What is being asked:
Your answer should be every line of the records that contains the word "ofField".

Saved entries
━━━━━━
-- ==== Sys2Proof/Decode.lean ====
section
/-! DEFINITION. Command frames: the decoder, total on every byte string and rejecting by name, and the encoder
(30_encoding.md, rules R60 to R65, R69). -/

namespace Sys2Proof

/-! ### Fields and byte order -/

/-- `OPC` = `word[7:0]` (rule R61). -/
def opcField (word : Word32) : Byte := word.extractLsb' 0 8

/-- `LEN` = `word[15:8]` (rule R61). -/
def lenField (word : Word32) : Byte := word.extractLsb' 8 8

/-- `RSV` = `word[31:16]` (rule R61). -/
def rsvField (word : Word32) : BitVec 16 := word.extractLsb' 16 16

/-- How many payload bytes a command word announces: `LEN`, unsigned, never scaled (rule R63). -/
def payloadLength (word : Word32) : Nat := (lenField word).toNat

/-- The 32-bit word whose bytes arrive in the order `b0 b1 b2 b3`, least significant first (rule R43). -/
def le32 (b0 b1 b2 b3 : Byte) : Word32 := b3 ++ b2 ++ b1 ++ b0

/-- The four bytes of a word in the order they travel (rule R43). -/
def le32Bytes (word : Word32) : List Byte :=
  [word.extractLsb' 0 8, word.extractLsb' 8 8, word.extractLsb' 16 8, word.extractLsb' 24 8]

/-! ### The decoder -/

/-- The four opcodes of rule R62. -/
inductive Opcode where
  | init | absorb | final | squeeze
  deriving DecidableEq, Repr

/-- The opcode map of rule R62; `none` is a reserved opcode. -/
def Opcode.ofField (opc : Byte) : Option Opcode :=
  match opc.toNat with
  | 1 => some .init
  | 2 => some .absorb
  | 3 => some .final
  | 4 => some .squeeze
  | _ => none

/-- The required `LEN` column of rule R62. -/
def Opcode.allowsLength (op : Opcode) (len : Nat) : Bool :=
  match op with
  | .init => len == 0
  | .absorb => len == 136
  | .final => len ≤ 135
  | .squeeze => len == 0

/-- The command an opcode names, with its payload (rule R63). -/
def Opcode.command (op : Opcode) (payload : List Byte) : Instr :=
  match op with
  | .init => .init
  | .absorb => .absorb payload
  | .final => .final payload
  | .squeeze => .squeeze

/-- Decode a complete frame: the encoding checks of rule R142, in its order (reserved opcode, reserved bits, bad
length), then the command. -/
def decodeFrame (word : Word32) (payload : List Byte) : Except Illegal Instr :=
  match Opcode.ofField (opcField word) with
  | none => .error .reservedOpcode
  | some op =>
    if rsvField word ≠ 0 then .error .reservedBits
    else if op.allowsLength (payloadLength word) then .ok (op.command payload)
    else .error .badLength

/-- Cut the first frame off a byte string: a command word, then exactly `LEN` payload bytes whatever `OPC` and `RSV`
hold (rules R60, R64). `none` when the bytes end inside the frame (rule R166). -/
def takeFrame : List Byte → Option (Word32 × List Byte × List Byte)
  | b0 :: b1 :: b2 :: b3 :: rest =>
    let word := le32 b0 b1 b2 b3
    if payloadLength word ≤ rest.length then
      some (word, rest.take (payloadLength word), rest.drop (payloadLength word))
    else none
  | _ => none

/-- What the bytes of the command port begin with. -/
inductive Decoded where
  /-- The bytes end inside a frame; the engine waits for more (rule R166). -/
  | truncated
  /-- A complete frame whose word is illegal, and the bytes after it (rules R64, R65). -/
  | illegal (why : Illegal) (rest : List Byte)
  /-- A complete legal frame, and the bytes after it. -/
  | command (i : Instr) (rest : List Byte)
  deriving DecidableEq, Repr

/-- Decode the first frame of a byte string. -/
def decode (bytes : List Byte) : Decoded :=
  match takeFrame bytes with
  | none => .truncated
  | some (word, payload, rest) =>
    match decodeFrame word payload with
    | .error why => .illegal why rest
    | .ok i => .command i rest

/-! ### The encoder -/

/-- A legal command word from its opcode and length: `RRRRRRRRRRRRRRRR LLLLLLLL OOOOOOOO`, most significant bit first,
with `RSV` zero (rule R61). -/
def commandWord (opc len : Byte) : Word32 := (0 : BitVec 16) ++ len ++ opc

/-- The payload bytes of a command (rule R63). -/
def Instr.payload : Instr → List Byte
  | .init => []
  | .absorb block => block
  | .final tail => tail
  | .squeeze => []

/-- The command word of a command (rules R62, R69). -/
def encodeWord : Instr → Word32
  | .init => commandWord 1 0
  | .absorb _ => commandWord 2 136
  | .final tail => commandWord 3 (BitVec.ofNat 8 tail.length)
  | .squeeze => commandWord 4 0

/-- The frame of a command as it travels on the command port (rules R43, R60). -/
def encode (i : Instr) : List Byte := le32Bytes (encodeWord i) ++ i.payload

/-! ### The opcode table's numbering -/

/-- An instruction of `nbits` bits numbered as the opcode table numbers them, as the bytes that travel on the command
port: byte `k` is bits `[8k+7 : 8k]` (rule R43), and every byte above `nbits` is 0. 259 bytes are the longest frame
(rule R60). -/
def tableBytes (nbits w : Nat) : List Byte :=
  (List.range 259).map fun k => if 8 * k < nbits then BitVec.ofNat 8 (w >>> (8 * k)) else 0

/-- The instruction the decoder reads from a row of the opcode table; `none` where it rejects the word. -/
def decodeTableWord (nbits w : Nat) : Option Instr :=
  match decode (tableBytes nbits w) with
  | .truncated => none
  | .illegal _ _ => none
  | .command i _ => some i

end Sys2Proof
end

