-- ==== Sys2Proof/Machine/Sponge.lean ====
section
/-! DEFINITION. The function the source specifies, `sha3_256` (rules R110 to R114), and its expansion into commands,
the pseudo-instruction `SHA3_256` (rule R70). -/

namespace Sys2Proof.Machine

/-- `absorb(A, P)` for a 136-byte block (rule R112). -/
def absorb (A : Lanes) (P : List Byte) : Lanes := keccakF (xorBlock A P)

/-- `squeeze(A)`: lanes 0 to 3 as 32 bytes, low byte first (rule R114). -/
def squeeze (A : Lanes) : List Byte := bytesFromLanes [A[0], A[1], A[2], A[3]]

/-- Absorb the first `k` full blocks of `M` (the loop of rule R110). -/
def absorbBlocks : Nat → Lanes → List Byte → Lanes
  | 0, A, _ => A
  | k + 1, A, M => absorbBlocks k (absorb A (M.take 136)) (M.drop 136)

/-- How many full blocks a message has: `k = |M| div 136` (rules R70, R119). -/
def fullBlocks (M : List Byte) : Nat := M.length / 136

/-- The tail of a message, the bytes after its full blocks (rule R110). -/
def tailOf (M : List Byte) : List Byte := M.drop (136 * fullBlocks M)

/-- The state after a message's full blocks and its padded tail, from the state `A` (rule R110). -/
def absorbMessage (A : Lanes) (M : List Byte) : Lanes :=
  absorb (absorbBlocks (fullBlocks M) A M) (pad (tailOf M))

/-- `sha3_256(M)` (rule R110). -/
def sha3_256 (M : List Byte) : List Byte := squeeze (absorbMessage zeroLanes M)

/-- Block `b` of a message, `M[136b .. 136b+136)` (rule R70). -/
def blockOf (M : List Byte) (b : Nat) : List Byte := (M.drop (136 * b)).take 136

/-- The expansion of the pseudo-instruction `SHA3_256 M` (rule R70). -/
def expandSha3 (M : List Byte) : List Instr :=
  .init :: ((List.range (fullBlocks M)).map fun b => .absorb (blockOf M b)) ++ [.final (tailOf M), .squeeze]

end Sys2Proof.Machine
end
━━━━━━
Result for this task:
def Opcode.ofField (opc : Byte) : Option Opcode :=
  match Opcode.ofField (opcField word) with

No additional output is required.